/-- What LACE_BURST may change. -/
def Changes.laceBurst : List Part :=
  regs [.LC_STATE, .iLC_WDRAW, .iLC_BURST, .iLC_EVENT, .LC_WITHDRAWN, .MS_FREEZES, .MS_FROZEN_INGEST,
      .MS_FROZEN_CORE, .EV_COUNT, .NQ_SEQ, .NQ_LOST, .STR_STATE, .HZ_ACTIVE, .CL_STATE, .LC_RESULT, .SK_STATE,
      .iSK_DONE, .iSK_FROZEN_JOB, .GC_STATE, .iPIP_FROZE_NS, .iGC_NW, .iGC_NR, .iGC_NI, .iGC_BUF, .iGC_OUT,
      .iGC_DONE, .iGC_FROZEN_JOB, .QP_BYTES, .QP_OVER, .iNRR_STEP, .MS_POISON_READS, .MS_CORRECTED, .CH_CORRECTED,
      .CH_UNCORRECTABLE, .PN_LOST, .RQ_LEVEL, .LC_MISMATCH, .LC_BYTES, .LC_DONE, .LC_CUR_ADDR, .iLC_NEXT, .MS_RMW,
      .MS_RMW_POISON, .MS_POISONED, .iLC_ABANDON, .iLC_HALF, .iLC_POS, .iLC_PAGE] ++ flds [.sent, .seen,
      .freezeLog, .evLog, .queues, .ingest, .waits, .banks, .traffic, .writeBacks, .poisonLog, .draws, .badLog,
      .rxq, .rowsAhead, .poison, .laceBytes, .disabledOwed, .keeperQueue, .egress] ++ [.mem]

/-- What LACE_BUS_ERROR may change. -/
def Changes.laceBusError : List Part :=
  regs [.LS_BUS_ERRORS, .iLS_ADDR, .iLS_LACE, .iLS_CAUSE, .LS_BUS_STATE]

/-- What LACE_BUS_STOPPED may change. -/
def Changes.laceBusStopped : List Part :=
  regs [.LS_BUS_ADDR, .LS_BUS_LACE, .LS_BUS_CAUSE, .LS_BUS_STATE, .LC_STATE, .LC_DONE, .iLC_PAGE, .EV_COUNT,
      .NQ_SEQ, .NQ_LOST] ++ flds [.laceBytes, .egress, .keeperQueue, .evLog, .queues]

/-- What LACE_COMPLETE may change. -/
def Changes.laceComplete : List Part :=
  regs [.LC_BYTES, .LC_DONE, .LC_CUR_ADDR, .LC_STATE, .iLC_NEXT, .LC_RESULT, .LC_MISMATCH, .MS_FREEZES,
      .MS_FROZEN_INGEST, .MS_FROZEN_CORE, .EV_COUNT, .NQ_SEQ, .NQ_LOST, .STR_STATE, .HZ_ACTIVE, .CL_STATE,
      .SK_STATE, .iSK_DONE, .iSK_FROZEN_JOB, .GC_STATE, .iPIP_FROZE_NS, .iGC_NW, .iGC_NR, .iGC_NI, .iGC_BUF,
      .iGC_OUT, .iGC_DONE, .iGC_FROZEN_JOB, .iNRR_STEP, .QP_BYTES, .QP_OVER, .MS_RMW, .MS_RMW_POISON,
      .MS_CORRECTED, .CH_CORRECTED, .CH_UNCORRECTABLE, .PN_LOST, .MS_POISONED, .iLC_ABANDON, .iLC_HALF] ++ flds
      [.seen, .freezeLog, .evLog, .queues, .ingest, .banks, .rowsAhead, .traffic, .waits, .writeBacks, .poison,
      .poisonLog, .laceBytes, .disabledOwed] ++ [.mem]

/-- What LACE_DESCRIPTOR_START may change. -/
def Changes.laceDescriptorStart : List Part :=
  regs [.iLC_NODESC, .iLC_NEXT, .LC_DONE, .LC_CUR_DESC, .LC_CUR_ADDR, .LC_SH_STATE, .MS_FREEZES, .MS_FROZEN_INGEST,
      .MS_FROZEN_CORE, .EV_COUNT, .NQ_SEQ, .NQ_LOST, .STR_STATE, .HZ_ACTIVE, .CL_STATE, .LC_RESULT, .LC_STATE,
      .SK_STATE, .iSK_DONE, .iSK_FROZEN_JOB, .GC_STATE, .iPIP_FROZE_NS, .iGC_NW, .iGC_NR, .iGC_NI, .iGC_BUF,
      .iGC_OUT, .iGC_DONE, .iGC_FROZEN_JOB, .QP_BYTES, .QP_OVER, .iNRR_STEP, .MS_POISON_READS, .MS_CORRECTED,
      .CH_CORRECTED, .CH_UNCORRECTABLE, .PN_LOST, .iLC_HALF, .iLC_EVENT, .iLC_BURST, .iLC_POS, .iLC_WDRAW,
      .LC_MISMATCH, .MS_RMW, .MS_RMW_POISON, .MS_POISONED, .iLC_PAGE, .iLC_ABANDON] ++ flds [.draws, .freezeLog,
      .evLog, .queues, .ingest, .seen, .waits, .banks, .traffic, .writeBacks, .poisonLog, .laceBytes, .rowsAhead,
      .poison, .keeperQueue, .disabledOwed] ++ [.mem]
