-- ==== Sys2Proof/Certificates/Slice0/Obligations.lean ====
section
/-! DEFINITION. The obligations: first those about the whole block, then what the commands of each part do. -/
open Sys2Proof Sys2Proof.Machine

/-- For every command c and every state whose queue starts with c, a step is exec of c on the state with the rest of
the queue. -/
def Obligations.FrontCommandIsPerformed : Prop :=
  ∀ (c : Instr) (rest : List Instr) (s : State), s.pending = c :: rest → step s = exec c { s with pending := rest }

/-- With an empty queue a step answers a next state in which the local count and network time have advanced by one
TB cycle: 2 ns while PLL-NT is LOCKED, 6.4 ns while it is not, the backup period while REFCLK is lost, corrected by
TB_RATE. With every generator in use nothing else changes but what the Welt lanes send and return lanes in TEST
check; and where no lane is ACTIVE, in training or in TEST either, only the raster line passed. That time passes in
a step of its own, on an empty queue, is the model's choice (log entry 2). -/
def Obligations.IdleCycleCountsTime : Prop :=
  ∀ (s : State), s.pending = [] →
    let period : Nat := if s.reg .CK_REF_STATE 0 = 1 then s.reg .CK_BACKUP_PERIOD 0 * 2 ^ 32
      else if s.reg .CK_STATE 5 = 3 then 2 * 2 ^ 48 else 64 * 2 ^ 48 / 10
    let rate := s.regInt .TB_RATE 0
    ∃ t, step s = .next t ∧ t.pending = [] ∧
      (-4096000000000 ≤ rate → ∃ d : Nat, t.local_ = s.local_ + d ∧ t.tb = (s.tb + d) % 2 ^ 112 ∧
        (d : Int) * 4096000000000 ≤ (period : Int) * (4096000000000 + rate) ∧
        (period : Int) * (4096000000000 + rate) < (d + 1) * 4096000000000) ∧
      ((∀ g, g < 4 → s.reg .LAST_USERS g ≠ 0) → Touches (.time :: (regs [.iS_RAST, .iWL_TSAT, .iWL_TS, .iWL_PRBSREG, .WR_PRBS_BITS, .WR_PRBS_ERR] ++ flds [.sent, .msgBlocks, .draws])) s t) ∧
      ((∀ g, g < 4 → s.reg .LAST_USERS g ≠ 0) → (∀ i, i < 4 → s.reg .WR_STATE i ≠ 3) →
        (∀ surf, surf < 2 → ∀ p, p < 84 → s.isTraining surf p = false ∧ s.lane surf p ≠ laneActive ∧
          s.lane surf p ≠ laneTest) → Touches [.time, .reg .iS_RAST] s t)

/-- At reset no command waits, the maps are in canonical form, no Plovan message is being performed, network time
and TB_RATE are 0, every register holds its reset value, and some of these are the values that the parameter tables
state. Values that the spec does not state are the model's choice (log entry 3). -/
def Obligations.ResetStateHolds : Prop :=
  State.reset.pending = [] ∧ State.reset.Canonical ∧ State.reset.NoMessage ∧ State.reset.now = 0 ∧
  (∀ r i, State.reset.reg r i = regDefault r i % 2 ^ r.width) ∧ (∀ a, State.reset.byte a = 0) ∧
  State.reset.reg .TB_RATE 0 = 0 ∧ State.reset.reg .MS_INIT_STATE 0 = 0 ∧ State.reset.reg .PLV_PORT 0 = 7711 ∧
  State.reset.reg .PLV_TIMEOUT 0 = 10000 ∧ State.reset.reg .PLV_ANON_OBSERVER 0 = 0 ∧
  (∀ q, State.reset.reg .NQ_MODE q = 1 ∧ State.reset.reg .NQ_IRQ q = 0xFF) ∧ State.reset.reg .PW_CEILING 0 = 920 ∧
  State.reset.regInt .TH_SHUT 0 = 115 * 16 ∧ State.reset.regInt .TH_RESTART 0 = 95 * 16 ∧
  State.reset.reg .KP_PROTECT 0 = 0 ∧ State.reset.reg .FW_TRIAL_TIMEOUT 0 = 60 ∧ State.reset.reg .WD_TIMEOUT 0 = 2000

━━━━━━━━

Instructions to follow:
Go through the entries above and tally each line that has the word "model"; reply with the tally and nothing else.

Answer to the exercise:
2